Village and civil parish in County Durham, England

Egglescliffe is a village and civil parish in County Durham, England. Administratively it is located in the borough of Stockton-on-Tees.

The civil parish is in the Teesdale with a population of 8,559 at the 2011 Census. In the 2021 census the group of interconnected villages in the parish and Preston-on-Tees had a population of 10,250, in the larger village to small town classification. It has Egglescliffe School (secondary and sixth-form), a light industrial estate, two railway stations and golf club. Villages in the parish include Eaglescliffe, Urlay Nook, Sunningdale, Orchard and a development on the former Allens West MOD site.

360° Panoramic of the village green

The village is on top of a hill with the River Tees at the bottom, overlooking Yarm on the other bank. It had a 2001 population of around 595, There is a Church of England primary school, small kids play area, farms, allotments and a public house (called the Pot and Glass).

==Etymology==
Egglescliffe has been characterised by Victor Watts as "a difficult name". The name is first attested in an 1172 copy of a 1085 charter, as Eggasclif; forms containing l in the earlier part of the name, such as Egglesclif, are first attested in the 1190s, but are rarer in the Middle Ages. The second element of the name is certainly from Old English clif, "steep slope", presumably referring to the slope from Egglescliffe down to the River Tees.

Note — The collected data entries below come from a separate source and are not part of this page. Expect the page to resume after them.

-- ==== Sys2Proof/Certificates/Slice0/Obligations.lean ====
section
/-! DEFINITION. The statements for the provers: what reset leaves, what every step keeps, and for every command the
state it answers and what it leaves alone. -/
open Sys2Proof Sys2Proof.Machine

/-! ### The queue, reset, and every command -/

/-- With a command at the front of the queue, a step is that command on the state with the queue's rest. -/
def Obligations.StepRunsFrontCommand : Prop :=
  ∀ (c : Instr) (rest : List Instr) (s : State), step { s with pending := c :: rest } = exec c { s with pending := rest }

/-- On an empty queue the block idles: the local counter counts one cycle while the load is powered and the PLL locked
(R414), and nothing else changes. That an idle step is one cycle is the model's choice (log entry 5). -/
def Obligations.EmptyQueueCountsOneCycle : Prop :=
  ∀ s : State, s.pending = [] →
    step s = .next (if s.dev.powered = true ∧ s.dev.clk.pllLocked = true then
      { s with dev.localCtr := (s.dev.localCtr + 1) % 2 ^ 64 } else s)

/-- The registers whose reset values the spec states read as those values after reset (R178, R266, R287, R317, R350,
R367, R424, R448 to R450, R452). -/
def Obligations.ResetRegisterValues : Prop :=
  ∀ p ∈ [(0x018, 0), (0x01C, 0x0A280000), (0x020, 0), (0x024, 0), (0x030, 0x04320432), (0x034, 0x20A), (0x20000, 0),
         (0x20008, 0), (0x2000C, 0), (0x20010, 0), (0x20014, 0), (0x20018, 0), (0x20020, 0), (0x20028, 0), (0x20030, 0),
         (0x20034, 0x1F), (0x20040, 0), (0x100010, 0x400), (0x400000, 0x00400003), (0x400004, 1), (0x400008, 0xFFFFFF),
         (0x40000C, 0x0014000A), (0x400010, 0x003C05A0), (0x420000, 0x00302710), (0x420004, 0x00140040), (0x430000, 0x1000),
         (0x430004, 0x3F666666), (0x430008, 0x3F7D70A4), (0x43000C, 0x322BCC77), (0x440000, 0x10C80514), (0x440004, 0x00050000),
         (0x440008, 0x003C014D), (0x450004, 0x004003E8), (0x460000, 0x00080010)], regWord State.reset p.1 = p.2

/-- A field that a register write takes reads back as written (R443 and the register tables): address, high and low bit. -/
def Obligations.WrittenFieldReadsBack : Prop :=
  ∀ (s : State) (v : Nat),
    ∀ f ∈ [(0x01C, 27, 16), (0x034, 6, 0), (0x034, 11, 8), (0x20000, 16, 0), (0x20010, 0, 0), (0x20034, 6, 0),
           (0x100010, 15, 0), (0x400000, 0, 0), (0x400000, 1, 1), (0x400000, 23, 16), (0x400004, 23, 0), (0x400008, 23, 0),
           (0x40000C, 9, 0), (0x40000C, 25, 16), (0x400010, 15, 0), (0x400010, 31, 16), (0x420000, 19, 0), (0x420000, 20, 20),
           (0x420000, 21, 21), (0x420004, 10, 0), (0x420004, 23, 16), (0x430000, 14, 0), (0x430000, 19, 16), (0x430004, 31, 0),
           (0x430008, 31, 0), (0x43000C, 31, 0), (0x440000, 7, 0), (0x440000, 15, 8), (0x440000, 27, 16), (0x440000, 28, 28),
           (0x440004, 15, 0), (0x440004, 23, 16), (0x440008, 15, 0), (0x440008, 31, 16), (0x450004, 11, 0), (0x450004, 23, 16),
           (0x460000, 7, 0), (0x460000, 8, 8), (0x460000, 23, 16)],
      bits (regWord (regWrite s f.1 v) f.1) f.2.1 f.2.2 = bits v f.2.1 f.2.2

/-- The state after reset keeps the invariant: every control register holds a value its field can hold, the dividers are
ones R406 allows, h is the larger of the two throttle levels, and HBM is in its canonical form. -/
def Obligations.ResetKeepsInvariant : Prop := State.reset.Inv

/-- Every step that answers a next state keeps the invariant, from every state that has it. -/
def Obligations.StepKeepsInvariant : Prop :=
  ∀ s t : State, s.Inv → step s = .next t → t.Inv

/-- Every step that answers a next state takes the front command off the queue and changes nothing else of the queue. -/
def Obligations.StepTakesFrontCommand : Prop :=
  ∀ s t : State, step s = .next t → t.pending = s.pending.tail

/-- No command is refused, and the one fault is a deferred warm reset that would bring dividers outside R408 into force. -/
def Obligations.OnlyClockLimitsStop : Prop :=
  ∀ (i : Instr) (s : State), Completes (exec i s) ∨
    (exec i s = .fault .clockLimits ∧ i = .deferredReset ∧ (∃ k, s.dev.deferred = some k ∧ k ≠ 2) ∧
      (2 * s.dev.clk.arithDiv < s.dev.clk.fabricDiv ∨ 2 * s.dev.clk.arithDiv < s.dev.clk.ctrlDiv))

/-- Every command but those named leaves the control part alone: the queue, every byte of HBM, the clock block, the
throttle levels, and the registers that only a register write, CLOCK_SET or a reset changes. -/
def Obligations.ControlPartLeftAlone : Prop :=
  ∀ (i : Instr) (s t : State), changesControl i = false → exec i s = .next t → t.ctl = s.ctl

/-- A command packet on a port whose handshake is not complete has no effect (R28). A packet that acceptance refuses before its
parameters (header, tenant, handle, ownership, session state, window: R55) gets one FINAL reply with that status and no
body, and has no effect; where the status is none of those that fail acceptance and the command is synchronous, its sequence
comes into use with that reply (R39, R42). A packet in which a reserved byte is set is refused BAD_PARAM, at an offset not above that
byte's, and has no effect (R10, R38). A command leaves the receive buffer whether it is taken or refused, and its credits
are owed to the control node (R31): the port's buffer loses its entry, and nothing else changes. -/
def Obligations.RefusedPacketsHaveNoEffect : Prop :=
  (∀ (s : State) (i : Instr) (h : Hdr) (c : Cmd) (e : Nat), envelope s i = some (h, c, e) → portUp s h.port = false →
      exec i s = .next s) ∧
  (∀ (s : State) (i : Instr) (h : Hdr) (c : Cmd) (e st d : Nat), envelope s i = some (h, c, e) →
      portUp s h.port = true → cmdRec s h.seq = none → earlyFault s h c e = some (st, d) →
      ∃ t, exec i s = .next t ∧ (c.isAsync = true ∨ failsAcceptance st = true → Refused s t h c.code st d) ∧
        (c.isAsync = false → failsAcceptance st = false →
          Answered s t h c.code { status := st, detail := d, body := [], handle := none })) ∧
  (∀ (s : State) (i : Instr) (h : Hdr) (c : Cmd) (e o : Nat), envelope s i = some (h, c, e) →
      portUp s h.port = true → cmdRec s h.seq = none → h.badAt = some o →
      (∃ d, earlyFault s h c e = some (0x0011, d)) ∨ earlyFault s h c e = none →
      ∃ t d, d ≤ o ∧ exec i s = .next t ∧ Refused s t h c.code 0x0011 d) ∧
  (∀ (s : State) (h : Hdr) (n : Nat), (glPort s h.port).rxBuf.find? (fun c => c.1 == h.seq) = some (h.seq, n) → h.port < 2 →
      (glPort (takeFromBuffer s h) h.port).rxBuf = (glPort s h.port).rxBuf.erase (h.seq, n) ∧
      (glPort (takeFromBuffer s h) h.port).creditOwed = (glPort s h.port).creditOwed + n ∧
      (∀ p, p < 2 → p ≠ h.port → glPort (takeFromBuffer s h) p = glPort s p) ∧
      takeFromBuffer s h = { s with gl := { s.gl with g0 := (takeFromBuffer s h).gl.g0, g1 := (takeFromBuffer s h).gl.g1 } })

/-- A packet whose sequence is in use: with the same opcode and tenant the latest reply of the original is sent again and
the command does not run, and the original stays listed as it was; with another opcode or tenant it is refused BAD_PARAM
with detail 4, or the lower offset of another faulty header field (R42, R38). -/
def Obligations.SequenceInUse : Prop :=
  ∀ (s : State) (i : Instr) (h : Hdr) (c : Cmd) (e : Nat) (r : CmdRec), envelope s i = some (h, c, e) →
    portUp s h.port = true → cmdRec s h.seq = some r →
    ∃ t, exec i s = .next t ∧
      (r.opcode = c.code ∧ r.tenant = h.tenant →
        t = { s with gl := { s.gl with g0 := t.gl.g0, g1 := t.gl.g1, cmds := t.gl.cmds } } ∧
        (r.reply = none → t.gl.cmds = s.gl.cmds) ∧
        ∀ p, r.reply = some p → .reply p ∈ outbox t h.port ∧
          (p.seq = h.seq → p.kind = 1 ∨ r.phase ≠ 3 → cmdRec t h.seq = some r ∧ ∀ q, q ≠ h.seq → cmdRec t q = cmdRec s q)) ∧
      (¬(r.opcode = c.code ∧ r.tenant = h.tenant) → Refused s t h c.code 0x0011 (min 4 ((headerFault h c e).getD 4)))

/-! ### Replies and the receive buffer -/

/-- A synchronous command's FINAL reply goes out on its port, and the command is listed with it once it is in a frame; beside
the ports, the command list, the result store, the acceptance number and the tenant's count of jobs nothing changes (R38 to
R40, R143). An answer that would take the result store past its bound is NO_MEMORY (the model's choice: log entry 101). An
accepted asynchronous command has its job listed and its INTERIM reply goes out; its session counts one more outstanding
command and stops its dwell clock; nothing else changes but ports, lists and the acceptance number. A synchronous command
whose reply waits is listed with no reply yet (R39, R147). -/
def Obligations.RepliesSentAndJobsListed : Prop :=
  (∀ (v : State) (h : Hdr) (code : Nat) (a : Ans), portUp v h.port = true → cmdRec v h.seq = none →
      failsAcceptance a.status = false → Answered v (finalOn v h code a) h code a) ∧
  (∀ (s : State) (h : Hdr) (c : Cmd) (kind : JobKind), portUp s h.port = true → cmdRec s h.seq = none →
      Accepted s (acceptOn (takeFromBuffer s h) h c kind) h c kind ∧ Held s (heldOn (takeFromBuffer s h) h c kind) h c kind)

/-- A running command that completes: its COMPLETION reply goes out on its port, its job leaves the list and the other jobs
stay; the session of a session command counts one less outstanding, and its dwell clock starts when a WARM session has
none (R39, R40, R147, R24). -/
def Obligations.CompletionReplySent : Prop :=
  ∀ (s : State) (j : Job) (c : CmdRec) (h : Hdr) (a : Ans), jobOf s h.seq = some j → cmdRec s h.seq = some c →
    c.tenant = h.tenant → c.port = h.port → c.session = h.session → portUp s h.port = true → bit j.opcode 16 = bit h.flags 0 →
    ∃ t, t = complete s h.seq a ∧ Replied t h c.opcode 2 (fitAns s h c.opcode a) c.reply ∧ t.gl.jobs = s.gl.jobs.filter (fun k => k.seq != h.seq) ∧
      (∀ q, q ≠ h.seq → cmdRec t q = cmdRec s q) ∧
      t.cellar = (if jobIsSess j then (dwellStart (modSess s (idxOf j.session) fun x =>
        { x with outstanding := x.outstanding - 1 }) (idxOf j.session)).cellar else s.cellar)

/-- Every event is logged, in a ring of 65,536 records, whether or not it is masked. One not masked is also sent on the
event port; CLOCK_FAIL and SUPPLY_LOST cannot be masked and are sent on both ports. -/
def Obligations.EventsLogged : Prop :=
  ∀ (s : State) (code tenant session : Nat) (fields : List (Nat × Nat)), s.gl.log.length ≤ 65536 →
    portUp s 0 = true → portUp s 1 = true → s.gl.eventPort < 2 →
    ∃ t e, t = raise s code tenant session fields ∧ e.code = code ∧ e.tenant = tenant ∧ e.session = session ∧
      e.seq = s.gl.nextSeq ∧ e.time = s.dev.localCtr ∧ e.payload.length = 40 ∧
      t.gl.log = (s.gl.log ++ [e]).drop (s.gl.log.length + 1 - 65536) ∧ t.gl.log.length ≤ 65536 ∧
      (code = 1 ∨ code = 2 → .event e ∈ outbox t 0 ∧ .event e ∈ outbox t 1) ∧
      (2 < code ∧ evMasked s code = false → .event e ∈ outbox t s.gl.eventPort) ∧
      (2 < code ∧ evMasked s code = true → t.gl.g0 = s.gl.g0 ∧ t.gl.g1 = s.gl.g1)

/-! ### Sessions -/

/-- SESSION_OPEN of a RESIDENT model of the tenant with a loaded vocabulary of its size, a fitting grammar, a share class of
the tenant, a free index and room for two runs: the entry is WARM, linked, at epoch 1 and position 0, its seed is the
command's or a drawn one, its OPEN record is racked, and the reply carries its handle, epoch and home die (R4, R146, R211). -/
def Obligations.SessionOpenRuns : Prop :=
  ∀ (s v w : State) (h : Hdr) (model cls vocab grammar share seed idx gen : Nat) (m : Model) (x : Vocab) (sb pl : Run) (rest : List Run),
    Ready s (.sessionOpen h model cls vocab grammar share seed) → v = takeFromBuffer s h → model < 1048576 →
    modelOf v model = some m → m.hdr.kind < 2 → vocabOf v vocab = some x → x.toks.length = m.hdr.vocabSize →
    (grammar = 0 ∨ grammarFits v h.tenant vocab grammar = true) → share < 4096 →
    ((classOf v share).tenant = 0 ∨ (classOf v share).tenant = h.tenant) → m.tenant = h.tenant → m.st = 2 →
    issueIndex v = some (idx, gen) → takeRuns v m.homeDie h.tenant m.slice [2, 0] = some (sb :: pl :: rest, w) →
    let y : Sess := { Sess.zero with
      idx := idx, gen := gen, state := 1, cls := cls, vocab := vocab, tenant := h.tenant, share := share, model := model, epoch := 1
      homeDie := m.homeDie, linked := true, grammar := grammar, pageList := [pl], stateBlock := [sb]
      seed := if seed = 0 then Config.random w.free % 2 ^ 128 else seed
      dwellSince := w.dev.localCtr, dwellOn := true, warmSince := w.dev.localCtr }
    let w := if seed = 0 then tick w else w
    let w := { w with
      cellar.sess := tput w.cellar.sess idx y, cellar.gens := tput w.cellar.gens idx gen, cellar.freed := w.cellar.freed.erase idx }
    exec (.sessionOpen h model cls vocab grammar share seed) s =
      .next (finalOn (rack (if grammar ≠ 0 then gramStart w idx grammar false else w) idx 1 0 plainDelta) h 0x0101
        { status := 0, detail := 0, body := lay [(4, 1), (1, m.homeDie), (3, 0)], handle := some (gen * 16777216 + idx) })
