-- ==== Sys2Proof/Laws/FrameSegments.lean ====
section
/-! SUPPORT. What the functions of Machine/Segments.lean leave alone: the control part of a state. -/
namespace Sys2Proof.Machine
set_option linter.unusedTactic false
set_option linter.unreachableTactic false

@[simp] theorem reapSegs_ctl (s : State) : (reapSegs s).ctl = s.ctl := rfl

end Sys2Proof.Machine
end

The consensus among authorities in the twentieth century was that the first element came from Latin ecclesia "church" via Brittonic (where the borrowing of ecclesia is represented today by Welsh eglwys). If so, the name once meant "church-slope". However, by 2007 Victor Watts had noted that Egglescliffe is distant from other examples of more reliably attested "Eccles" names, and that the l is usually absent from the first element in medieval sources. He concluded that Egglescliffe originated with the personal name Ecgwulf, which had the nickname form Ecgi. Thus the place was routinely known both as "Ecgwulf's slope" (producing forms like Egglesclif) and as "Ecgi's slope" (producing forms like Eggasclif), until the former type eventually became dominant.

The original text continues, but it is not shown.